Procede su questo tema il racconto accorato e puntuale dello scrittore, permettendoci di scoprire le radici comuni di un vissuto che ha avuto come scenario un mondo contadino ormai quasi del tutto scomparso. Il contadino che si prendeva cura della propria terra in filari precisi e ordinati, in canalizzazioni irrigue sapientemente dislocate, sapeva di poter ricevere dalla terra una ricompensa che era duplice: estetica e materiale. Alla bellezza paesaggistica che ne derivava, corrispondeva strettamente la bontà dei prodotti.
E’ da qui che dovremmo ripartire: da quelle tracce ancora ravvisabili di quell’economia contadina basata su una vera e propria geografia idrica che faceva bellezza. Dal fiume, tremendo e vivificante, che crea paesaggio e invoca rispettosa cura.
La grande iattura del fiume Magra è stata ed è la nautica! prima della nautica furono le escavazioni (1954 – 1982 data di nascita del vecchio Parco Fluviale della Magra), che oltre a devastare l’ecosistema e il Paesaggio, permisero di rendere navigabile il fiume ben oltre le sue possibilità naturali.
Se tra il ponte della Colombiera e la foce, la nautica rappresenta un onorevole compromesso tra uomo e natura, vista la vocazione in tale area dello spazio fluviale all’attività diportistica, la presenza della nautica sopra al ponte è solo un elemento di devastazione e di degrado pesaggistico e naturalistico.
Se la presenza di darsene e rimessaggi è l’elemento di maggior degrado ecologico, che non si riesce a risolvere nemmeno spostando anche solo i rimessaggi presenti sopra la linea di navigabilità (sita già ben 2 km. sopra il ponte dela Colombiera!)sicuramente la presenza di tre cantieri rappresenta il maggior pugno nell’occhio da un punto di vista paesaggistico, anche se bisogna dire che pure dal punto di vista ambientale sono dei siti circoscritti, ma di degrado assoluto.

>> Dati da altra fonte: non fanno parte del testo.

-- ==== Sys2Proof/Safety.lean ====
section
/-! DEFINITION. What a sound state is, block by block: the laws the manual states of every state at the end
of a happening. Statements about invariants are made of these. -/

namespace Sys2Proof.Machine

/-- Every booked slot is accounted for (R117): the reservation count is the notices queued, the slots that
POSTED takes hold and the receipt reservations, and is at most 24; there are at most 16 live takes (R21)
and 32 unclaimed copies (R43). -/
def PortState.slotsBooked (ps : PortState) : Prop :=
  ps.queue.reserved = ps.queue.notices.length + ps.takes.posted.length + ps.queue.receiptReserved
    ∧ ps.queue.reserved ≤ 24 ∧ ps.takes.liveCount ≤ 16 ∧ ps.unclaimed.length ≤ 32

/-- Every port's slots are accounted for. -/
def State.slotsBooked (s : State) : Prop := ∀ p, (s.port p).slotsBooked

/-- A lane's counts agree with its FIFO and its owner state (R154), and a lane owed a grant is eligible. -/
def Lane.sound (l : Lane) : Prop :=
  l.fifo.length ≤ 32 ∧ (l.grantDue = true → l.eligible = true) ∧
    match l.owner with
    | .idle => l.fifo = [] ∧ l.hostCount = 0 ∧ l.poolCount = 0 ∧ l.stall = none
    | .inbound _ => l.fifo.length + l.hostCount = l.poolCount ∧ l.stall.isSome
    | .outbound _ => l.fifo.length + l.poolCount = l.hostCount ∧ l.stall.isSome

/-- Every lane is sound, and while an ARRIVAL at the head of a queue is in transmission or awaits its answer
the port's lane is IDLE (R127). -/
def State.lanesSound (s : State) : Prop :=
  ∀ p, (s.port p).lane.sound ∧
    ((s.port p).outbound.tx ≠ .idle → (s.port p).headIsArrival = true → (s.port p).laneIdle = true)

/-- The segments in the chains of all descriptors. -/
def State.chained (s : State) : List Nat := (List.finRange 64).flatMap (fun d => (s.desc d).chain)

/-- The number of segments charged to port `p` by the descriptors (R76). -/
def State.charged (s : State) (p : Port) : Nat :=
  ((List.finRange 64).map (fun d => if (s.desc d).sender = p then (s.desc d).chain.length else 0)).sum

/-- Every segment is in the free list or in exactly one chain; a non-FREE descriptor's chain is as long as
its message needs and a FREE one's is empty (R74); held counts the chains of a sender (R76); the free list
rises; an INBOUND lane's descriptor is a GATHERING one of the lane's port (R154). -/
def State.segmentsSound (s : State) : Prop :=
  (s.pool.free ++ s.chained).Perm (List.range 96) ∧ s.pool.free.Pairwise (· < ·)
    ∧ (∀ d, (s.desc d).chain.length = if (s.desc d).state = .free then 0 else segmentsNeeded (s.desc d).length)
    ∧ (∀ p, s.pool.held.get p = s.charged p)
    ∧ (∀ p d, (s.port p).lane.owner = .inbound d → (s.desc d).state = .gathering ∧ (s.desc d).sender = p)

/-- The limits are in range, and the free segments cover the unmet reserves (R77, R83). -/
def Pool.covered (x : Pool) : Prop :=
  (∀ p, x.reserve.get p ≤ 24 ∧ 1 ≤ x.ceiling.get p ∧ x.ceiling.get p ≤ 96 ∧ x.reserve.get p ≤ x.ceiling.get p)
    ∧ 50 ≤ x.stallLimit ∧ x.stallLimit ≤ 60000 ∧ (Port.all.map x.unmet).sum ≤ x.free.length

/-- The inbound side is as R137 gives its ranges; ANSWER POSTED is pending while an answer stands, and a
reason stands beside REFUSED alone (R138, R142). -/
def InboundSide.sound (x : InboundSide) : Prop :=
  x.ring.length ≤ 64 ∧ x.gathered ≤ x.ring.length ∧ x.overflow ≤ 63 ∧ (0 < x.overflow → x.gathered = 64) ∧ x.stray ≤ 63
    ∧ (x.answerPosted = true ↔ x.answer ≠ .none) ∧ (x.answer = .accepted → x.reason = none)
    ∧ (x.answer = .refused → x.reason.isSome)

/-- A port column without a session holds nothing of one (R134, R154, R172). -/
def PortState.sessionless (ps : PortState) : Prop :=
  ps.takes.posted = [] ∧ ps.takes.matched = [] ∧ ps.unclaimed = [] ∧ ps.queue.notices = [] ∧ ps.queue.reserved = 0
    ∧ ps.queue.receiptReserved = 0 ∧ ps.lane.owner = .idle ∧ ps.outbound = OutboundSide.reset

/-- The LAPSED cause is pending exactly while LAPSED (R170), no teardown is in progress between happenings,
the answer limit is in range (R170), and a port that is not OPEN has no session state and no memberships
(R60, R134). -/
def State.sessionsSound (s : State) : Prop :=
  ∀ p, ((s.port p).session.lapsedCause = true ↔ (s.port p).session.state = .lapsed)
    ∧ (s.port p).session.tearingDown = false
    ∧ 10 ≤ (s.port p).session.answerLimit ∧ (s.port p).session.answerLimit ≤ 2000
    ∧ ((s.port p).isOpen = false → (s.port p).sessionless ∧ ∀ g, (s.members g).get p = false)

/-- The outbound side agrees with the queue (R126, R144, R145): with the framing unit IDLE the outbound byte
is empty and a notice at the head waits only as an ARRIVAL held back by a lane in use (R127); in DATA
and LENGTH a byte is presented; in ANSWER none is. -/
def PortState.outboundSound (ps : PortState) : Prop :=
  match ps.outbound.tx with
  | .idle => ps.outbound.byte = none ∧ ps.outbound.closingMark = false
      ∧ (ps.queue.notices ≠ [] → ps.headIsArrival = true ∧ ps.laneIdle = false)
  | .data position _ => ∃ n rest, ps.queue.notices = n :: rest ∧ 1 ≤ position
      ∧ ps.outbound.byte = n.bytes[position - 1]? ∧ position ≤ n.bytes.length ∧ ps.outbound.closingMark = false
  | .length _ => ∃ n rest, ps.queue.notices = n :: rest ∧ ps.outbound.byte = some n.totalLength
      ∧ ps.outbound.closingMark = true
  | .answer _ => ps.queue.notices ≠ [] ∧ ps.outbound.byte = none ∧ ps.outbound.closingMark = false

/-- Every port's outbound side agrees with its queue. -/
def State.outboundSound (s : State) : Prop := ∀ p, (s.port p).outboundSound

/-- The labels of a port's live takes (R21). -/
def TakeTable.labels (t : TakeTable) : List Half := t.posted.map (·.fields.label) ++ t.matched.map (·.fields.label)

/-- The take label of an ARRIVAL. -/
def Notice.arrivalLabel (n : Notice) : Option Half :=
  match n with
  | .arrival a => some a.takeLabel
  | .takeEnded _ _ => none
  | .receipt _ => none
  | .report _ => none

Quando ero Consigliere del Parco (2001) votammo per il loro mantenimento nel Parco, perché non si sapeva dove ricollocarli e tuttora sfamano diverse centinaia di famiglie, ma oggi, che con la crisi e il ridimensionamento del Militare, nel Golfo si aprono buchi enormi nel tessuto industriale, la possibilità di ricollocarli a basso costo esiste (oltretutto sono irrimediabilmente esposti alle piene alluvionali del fiume, e la stessa CGIL ha proposto la ricollocazione di Intermnarine nelle aree che si libererebbero in Arsenale), ma i Comuni di Sarzana e Amegli si mettono di traverso per paura di perdere tessuto produttivo (Ameglia ha dato nelle mani dei Cantieri San Lorenzo i destini di quell’aberrazione che è l’erigenda Area Artigianale D2 a Camisano, dove si è distrutta un’area dal grande potenziale agrituristico, quindi ecosostenibile, ai confini del Parco), senza tenere conto che comunque lo stesso si riformerebbe, con maggiori potenziali, in un’area, quella sì vocata, come il Golfo Della Spezia: ma si sa l’infinita e sorda guerra fredda politica, interna al Partito i maggioranza, tra La Spezia e Sarzana, vuole le sue vittime… e fiume e Parco sono tra quelle!